● **Entries shown**:
-- ==== Sys2Proof/Decode.lean ====
section
/-! DEFINITION. From words to instructions and back (spec 04). `decode` is total on 64-bit words and names the cause of
R106 for every word that is not an instruction. `encode` is written from the same encoding tables. -/

namespace Sys2Proof

/-- Why a word is not an instruction: the issue-time causes that depend on the word alone, in the order of R106. -/
inductive DecodeError where
  | illegalOpcode | runControl | pairBank | illegalOperand
  deriving DecidableEq, Repr

/-! ### Codes of the enumerated fields -/

def ITy.code : ITy → BitVec 2
  | .s32 => 0 | .n32 => 1 | .s64 => 2 | .n64 => 3
def ITy.ofCode (c : BitVec 2) : ITy :=
  match c.toNat with
  | 0 => .s32 | 1 => .n32 | 2 => .s64 | _ => .n64
def FTy.code : FTy → BitVec 2
  | .f32 => 0 | .f64 => 1 | .f16x2 => 2 | .bf16x2 => 3
def FTy.ofCode (c : BitVec 2) : FTy :=
  match c.toNat with
  | 0 => .f32 | 1 => .f64 | 2 => .f16x2 | _ => .bf16x2
def Tier.code : Tier → BitVec 2
  | .auto => 0 | .full => 1 | .half => 2 | .quart => 3
def Tier.ofCode (c : BitVec 2) : Tier :=
  match c.toNat with
  | 0 => .auto | 1 => .full | 2 => .half | _ => .quart
def RMode.code : RMode → BitVec 2
  | .rn => 0 | .rz => 1 | .ru => 2 | .rd => 3
def RMode.ofCode (c : BitVec 2) : RMode :=
  match c.toNat with
  | 0 => .rn | 1 => .rz | 2 => .ru | _ => .rd
def ICond.code : ICond → BitVec 4
  | .eq => 0 | .ne => 1 | .lt => 2 | .le => 3 | .gt => 4 | .ge => 5 | .tst => 6 | .ntst => 7
  | .ltu => 8 | .leu => 9 | .gtu => 10 | .geu => 11
def ICond.ofCode (c : BitVec 4) : Option ICond :=
  match c.toNat with
  | 0 => some .eq | 1 => some .ne | 2 => some .lt | 3 => some .le | 4 => some .gt | 5 => some .ge | 6 => some .tst
  | 7 => some .ntst | 8 => some .ltu | 9 => some .leu | 10 => some .gtu | 11 => some .geu | _ => none
def FCond.code : FCond → BitVec 4
  | .eq => 0 | .ne => 1 | .lt => 2 | .le => 3 | .gt => 4 | .ge => 5 | .uno => 6 | .ord => 7
  | .ult => 8 | .ule => 9 | .ugt => 10 | .uge => 11 | .ueq => 12 | .one => 13
def FCond.ofCode (c : BitVec 4) : Option FCond :=
  match c.toNat with
  | 0 => some .eq | 1 => some .ne | 2 => some .lt | 3 => some .le | 4 => some .gt | 5 => some .ge | 6 => some .uno
  | 7 => some .ord | 8 => some .ult | 9 => some .ule | 10 => some .ugt | 11 => some .uge | 12 => some .ueq
  | 13 => some .one | _ => none
/-- Format codes of R105. -/
def Fmt.code : Fmt → BitVec 5
  | .f64 => 0 | .f32 => 1 | .f16 => 2 | .bf16 => 3 | .e4m3 => 4 | .e5m2 => 5 | .e2m3 => 6 | .e3m2 => 7 | .e2m1 => 8
  | .e8m0 => 9 | .s4 => 16 | .s8 => 17 | .s16 => 18 | .s32 => 19 | .s64 => 20 | .n4 => 21 | .n8 => 22 | .n16 => 23
  | .n32 => 24 | .n64 => 25
def Fmt.ofCode (c : BitVec 5) : Option Fmt :=
  match c.toNat with
  | 0 => some .f64 | 1 => some .f32 | 2 => some .f16 | 3 => some .bf16 | 4 => some .e4m3 | 5 => some .e5m2
  | 6 => some .e2m3 | 7 => some .e3m2 | 8 => some .e2m1 | 9 => some .e8m0 | 16 => some .s4 | 17 => some .s8
  | 18 => some .s16 | 19 => some .s32 | 20 => some .s64 | 21 => some .n4 | 22 => some .n8 | 23 => some .n16
  | 24 => some .n32 | 25 => some .n64 | _ => none
def MxFmt.code : MxFmt → BitVec 5
  | .e4m3 => 4 | .e5m2 => 5 | .e2m3 => 6 | .e3m2 => 7 | .e2m1 => 8
def MxFmt.ofCode (c : BitVec 5) : Option MxFmt :=
  match c.toNat with
  | 4 => some .e4m3 | 5 => some .e5m2 | 6 => some .e2m3 | 7 => some .e3m2 | 8 => some .e2m1 | _ => none
def RTy.code : RTy → BitVec 3
  | .s32 => 0 | .n32 => 1 | .s64 => 2 | .n64 => 3 | .f32 => 4 | .f64 => 5 | .f16x2 => 6 | .bf16x2 => 7
def RTy.ofCode (c : BitVec 3) : RTy :=
  match c.toNat with
  | 0 => .s32 | 1 => .n32 | 2 => .s64 | 3 => .n64 | 4 => .f32 | 5 => .f64 | 6 => .f16x2 | _ => .bf16x2
def ROp.code : ROp → BitVec 3
  | .add => 0 | .min => 1 | .max => 2 | .and => 3 | .or => 4 | .xor => 5
def ROp.ofCode (c : BitVec 3) : Option ROp :=
  match c.toNat with
  | 0 => some .add | 1 => some .min | 2 => some .max | 3 => some .and | 4 => some .or | 5 => some .xor | _ => none
def Vote.code : Vote → BitVec 2
  | .any => 0 | .all => 1 | .uni => 2
def Vote.ofCode (c : BitVec 2) : Option Vote :=
  match c.toNat with
  | 0 => some .any | 1 => some .all | 2 => some .uni | _ => none
def ChkKind.code : ChkKind → BitVec 2
  | .abs => 0 | .rel => 1 | .cur => 2 | .unb => 3
def ChkKind.ofCode (c : BitVec 2) : ChkKind :=
  match c.toNat with
  | 0 => .abs | 1 => .rel | 2 => .cur | _ => .unb
def Level.code : Level → BitVec 2
  | .near => 0 | .mid => 1 | .far => 2 | .stream => 3
def Level.ofCode (c : BitVec 2) : Level :=
  match c.toNat with
  | 0 => .near | 1 => .mid | 2 => .far | _ => .stream
def Ord3.code : Ord3 → BitVec 2
  | .rlx => 0 | .acqRel => 1 | .sc => 2
def Ord3.ofCode (c : BitVec 2) : Option Ord3 :=
  match c.toNat with
  | 0 => some .rlx | 1 => some .acqRel | 2 => some .sc | _ => none
def Scope.code : Scope → BitVec 3
  | .core => 0 | .quad => 1 | .die => 2 | .pkg => 3 | .sys => 4 | .pod => 5
def Scope.ofCode (c : BitVec 3) : Option Scope :=
  match c.toNat with
  | 0 => some .core | 1 => some .quad | 2 => some .die | 3 => some .pkg | 4 => some .sys | 5 => some .pod | _ => none
def Sz.code : Sz → BitVec 3
  | .n8 => 0 | .s8 => 1 | .n16 => 2 | .s16 => 3 | .b32 => 4 | .b64 => 5 | .b128 => 6
def Sz.ofCode (c : BitVec 3) : Option Sz :=
  match c.toNat with
  | 0 => some .n8 | 1 => some .s8 | 2 => some .n16 | 3 => some .s16 | 4 => some .b32 | 5 => some .b64 | 6 => some .b128
  | _ => none
def ATy.code : ATy → BitVec 3
  | .s32 => 0 | .n32 => 1 | .f32 => 2 | .s64 => 3 | .n64 => 4 | .f64 => 5
def ATy.ofCode (c : BitVec 3) : Option ATy :=
  match c.toNat with
  | 0 => some .s32 | 1 => some .n32 | 2 => some .f32 | 3 => some .s64 | 4 => some .n64 | 5 => some .f64 | _ => none
/-- Reconcile code: bit 3 is POL[21], bits [2:0] are SZ (R103, R104, R188). -/
def ReconOp.code : ReconOp → BitVec 4
  | .addS64 => 0 | .addF64 => 1 | .maxS64 => 2 | .minS64 => 3 | .or => 4 | .and => 5 | .xor => 6 | .first => 7 | .last => 8
def ReconOp.ofCode (c : BitVec 4) : Option ReconOp :=
  match c.toNat with
  | 0 => some .addS64 | 1 => some .addF64 | 2 => some .maxS64 | 3 => some .minS64 | 4 => some .or | 5 => some .and
  | 6 => some .xor | 7 => some .first | 8 => some .last | _ => none
def SbarLevel.code : SbarLevel → BitVec 3
  | .quad => 1 | .die => 2 | .pkg => 3 | .pod => 5
def SbarLevel.ofCode (c : BitVec 3) : Option SbarLevel :=
  match c.toNat with
  | 1 => some .quad | 2 => some .die | 3 => some .pkg | 5 => some .pod | _ => none

/-! ### The four forms as fields (R95) -/

/-- F form. -/
structure FWord where
  s : Bool
  op : BitVec 9
  gn : Bool
  gp : BitVec 3
  mod : BitVec 8
  d : BitVec 10
  a : BitVec 10
  b : BitVec 10
  c : BitVec 10
  deriving DecidableEq, Repr

/-- I form. -/
structure IWord where
  s : Bool
  op : BitVec 7
  gp : BitVec 3
  gn : Bool
  d : BitVec 10
  mod : BitVec 8
  imm : BitVec 32
  deriving DecidableEq, Repr

/-- M form. -/
structure MWord where
  s : Bool
  op : BitVec 7
  gn : Bool
  gp : BitVec 3
  d : BitVec 10
  sa : BitVec 7
  vb : BitVec 10
  pol : BitVec 7
  sz : BitVec 3
  off : BitVec 13
  deriving DecidableEq, Repr

/-- One 30-bit slot of a P word (R99). -/
structure SlotWord where
  op : BitVec 7
  mod3 : BitVec 3
  d : BitVec 10
  a : BitVec 10
  deriving DecidableEq, Repr

/-- Bit i of a word as a Bool. -/
def bitAt {n : Nat} (w : BitVec n) (i : Nat) : Bool := w.getLsbD i

/-- Bits [lo + len - 1 : lo] of a word. -/
def bitsAt {n : Nat} (w : BitVec n) (lo len : Nat) : BitVec len := w.extractLsb' lo len

/-- A Bool as one bit. -/
def bit1 (b : Bool) : BitVec 1 := BitVec.ofBool b

def FWord.unpack (w : Word) : FWord :=
  { s := bitAt w 63, op := bitsAt w 52 9, gn := bitAt w 51, gp := bitsAt w 48 3, mod := bitsAt w 40 8,
    d := bitsAt w 30 10, a := bitsAt w 20 10, b := bitsAt w 10 10, c := bitsAt w 0 10 }
def FWord.pack (f : FWord) : Word :=
  bit1 f.s ++ (0#2 ++ (f.op ++ (bit1 f.gn ++ (f.gp ++ (f.mod ++ (f.d ++ (f.a ++ (f.b ++ f.c))))))))

def IWord.unpack (w : Word) : IWord :=
  { s := bitAt w 63, op := bitsAt w 54 7, gp := bitsAt w 51 3, gn := bitAt w 50, d := bitsAt w 40 10,
    mod := bitsAt w 32 8, imm := bitsAt w 0 32 }
def IWord.pack (f : IWord) : Word :=
  bit1 f.s ++ (2#2 ++ (f.op ++ (f.gp ++ (bit1 f.gn ++ (f.d ++ (f.mod ++ f.imm))))))

def MWord.unpack (w : Word) : MWord :=
  { s := bitAt w 63, op := bitsAt w 54 7, gn := bitAt w 53, gp := bitsAt w 50 3, d := bitsAt w 40 10,
    sa := bitsAt w 33 7, vb := bitsAt w 23 10, pol := bitsAt w 16 7, sz := bitsAt w 13 3, off := bitsAt w 0 13 }
def MWord.pack (f : MWord) : Word :=
  bit1 f.s ++ (3#2 ++ (f.op ++ (bit1 f.gn ++ (f.gp ++ (f.d ++ (f.sa ++ (f.vb ++ (f.pol ++ (f.sz ++ f.off)))))))))

def SlotWord.unpack (w : BitVec 30) : SlotWord :=
  { op := bitsAt w 23 7, mod3 := bitsAt w 20 3, d := bitsAt w 10 10, a := bitsAt w 0 10 }
def SlotWord.pack (f : SlotWord) : BitVec 30 := f.op ++ (f.mod3 ++ (f.d ++ f.a))

/-- The P word: S, form 0b01, Y = 0, slot 1, slot 0 (R95, R99). -/
def packPair (s : Bool) (slot1 slot0 : BitVec 30) : Word := bit1 s ++ (1#2 ++ (0#1 ++ (slot1 ++ slot0)))

def FWord.hdr (w : FWord) : Hdr := ⟨w.s, w.gn, w.gp⟩
def IWord.hdr (w : IWord) : Hdr := ⟨w.s, w.gn, w.gp⟩
def MWord.hdr (w : MWord) : Hdr := ⟨w.s, w.gn, w.gp⟩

● **Description of the task**:
Among the records above, extract exactly the lines from the line with "one bit. -/" to the line with "bitsAt w 52", both lines included, and leave out the rest.

● **Result of this exercise**:
/-- A Bool as one bit. -/
def bit1 (b : Bool) : BitVec 1 := BitVec.ofBool b

def FWord.unpack (w : Word) : FWord :=
  { s := bitAt w 63, op := bitsAt w 52 9, gn := bitAt w 51, gp := bitsAt w 48 3, mod := bitsAt w 40 8,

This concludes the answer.